The drag of this is, guys like Haub and Limbaugh set the discussion back years and decades with their sensationalizing. The average American of course doesn’t want to hit CrossFit and eat his salmon-and-broccoli, so it’s a willing audience that receives the latest fad diet…or cheap-shot political rant.

I go round-and-round with my conservative buddies about this, but you can’t possibly point to anybody in progressive politics who has the appeal and audience of Limbaugh, Beck, or Palin. Whenever an elected Republican steps out of line (as determined by the shouting talk-show crowd, led by Limbaugh), she or he trots back on his or her word and apologizes to Limbaugh. Limbaugh effectively runs the GOP. Even President Obama doesn’t dictate policy to the Democrats as definitively as Limbaugh does to Republicans.

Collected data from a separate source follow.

/-- Bytes without a start byte; an incomplete frame; a bad length, and a bad check; a request in a frame; and an unfinished
frame before its gap, after it, and with a whole frame in its bytes. -/
theorem test_meets_FrameRows :
    let l := part.link
    let buried := { l with receiving := startByte :: (natBytes 2 20 ++ frameBytes 1 9 []) }
    (part.ready ∧ (∀ b ∈ l.receiving ++ [1, 2], b ≠ startByte) ∧ l.receiving = [] ∧ part.elapsed < 951 + 50 ∧ 950 + 50 ≤ part.elapsed) ∧
      ([] : List Byte).length < 2 + 2 ∧ (1 < 2 ∧ 4096 < 4097) ∧
      (2 + 2 ≤ ([1, 9, 0, 0] : List Byte).length ∧
        (([1, 9, 0, 0] : List Byte).drop 2).take 2 ≠ checkBytes (natBytes 2 2 ++ [1, 9])) ∧
      ((Instr.statusGet 9).request? = some (9, .statusGet) ∧ Request.statusGet.wf = true ∧ requestKind .statusGet = 1 ∧
        requestBody .statusGet = []) ∧
      (requestOfBody 29 [] = none ∧ requestOfBody 1 [1] = none ∧ requestOfBody 30 [] = none) ∧
      ({ l with receiving := [startByte] } : Link).buried = [] ∧ buried.receiving ≠ [] ∧
      ((∀ b ∈ natBytes 2 20 ++ [1, 2, 3], b ≠ startByte) ∧ (frameBytes 1 9 []).length < 20 + 2) := ⟨⟨part_ready, by decide +kernel⟩, by decide +kernel⟩

theorem test_meets_FramesSent :
    let ok : Reply := { status := .ok, result := .empty }
    let l := { Link.atStart with sending := some Sending.reply, holding := [{ held with reply := some ok }] }
    (part.power = .running ∧ part.link.sending = none) ∧
      (let b := { l with sending := some Sending.busyReply, busy := [(1, 9)] }; b.sending = some .busyReply ∧ b.busy = (1, 9) :: []) ∧
      (l.sending = some .reply ∧ l.holding = [{ held with reply := some ok }]) ∧ (Request.reset 1 = .reset 1 ∧ ok.status = .ok) ∧
      (∀ m, held.request ≠ .reset m) ∧
      ((Instr.vanGet 1).request? = some (held.tag, held.request) ∧ held.reply = none ∧ l.receiving = [] ∧
        ({ l with holding := [{ held with reply := some ok }, held] } : Link).holding = { held with reply := some ok } :: held :: []) ∧
      (let n := { l with sending := some Sending.notice, marks := { Marks.none with dockState := true } }
       n.sending = some .notice ∧ n.nextNotice = some .dockState) ∧
      (noticeKinds[0]? = some .journalReady ∧ noticeKinds[4]? = some .dockState ∧ (1 + 4 - 0) % 5 < (4 + 4 - 0) % 5) :=
  ⟨by decide +kernel, by decide, by decide, by decide, nofun, by decide, by decide, by decide⟩

/-- A tally of distinct reporters; a member, a pass and an anonymous reporter; a bike below the confirm count of LIGHT and at that
of TAG. -/
theorem test_meets_RiderTally :
    ([{ who := Reporter.person 1, time := some 5 }, { who := .anonymous, time := none }].map TallyEntry.who).Nodup ∧ part.ready ∧
      (bikeFaultOf 4 = some .light ∧ bikeFaultOf 7 = some .tag ∧ (part.dock 1).bike = some bike ∧ part.heldAt bike.id = none ∧
        BikeFault.tag ∉ bike.faults ∧ (enterTally (.person 9) part.now []).length < (part.policy .light).count ∧
        (part.policy .tag).count ≤ (enterTally (.person 9) part.now []).length ∧ (part.policy .tag).cls = .quarantine ∧
        (withPass 3 dayPass part).pass 3 = some dayPass ∧ (enterTally (.pass 3 907) part.now []).length = 1 ∧
        (part.policy .light).cls = .advisory) := ⟨by decide, part_ready, by decide +kernel⟩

I honestly don’t see how anybody can participate in conservative politics in this country without some level of embarrassment about this kind of thing. I’m no Obama fan after his first two years; I’m no fan of Pelosi or Reid, Olbermann, or Maddow for that matter, but I gotta say, you’d never catch Dennis Kucinich or Russ Feingold pulling these stunts. I guess going to college still means something, though you’d never know it looking at the GOP.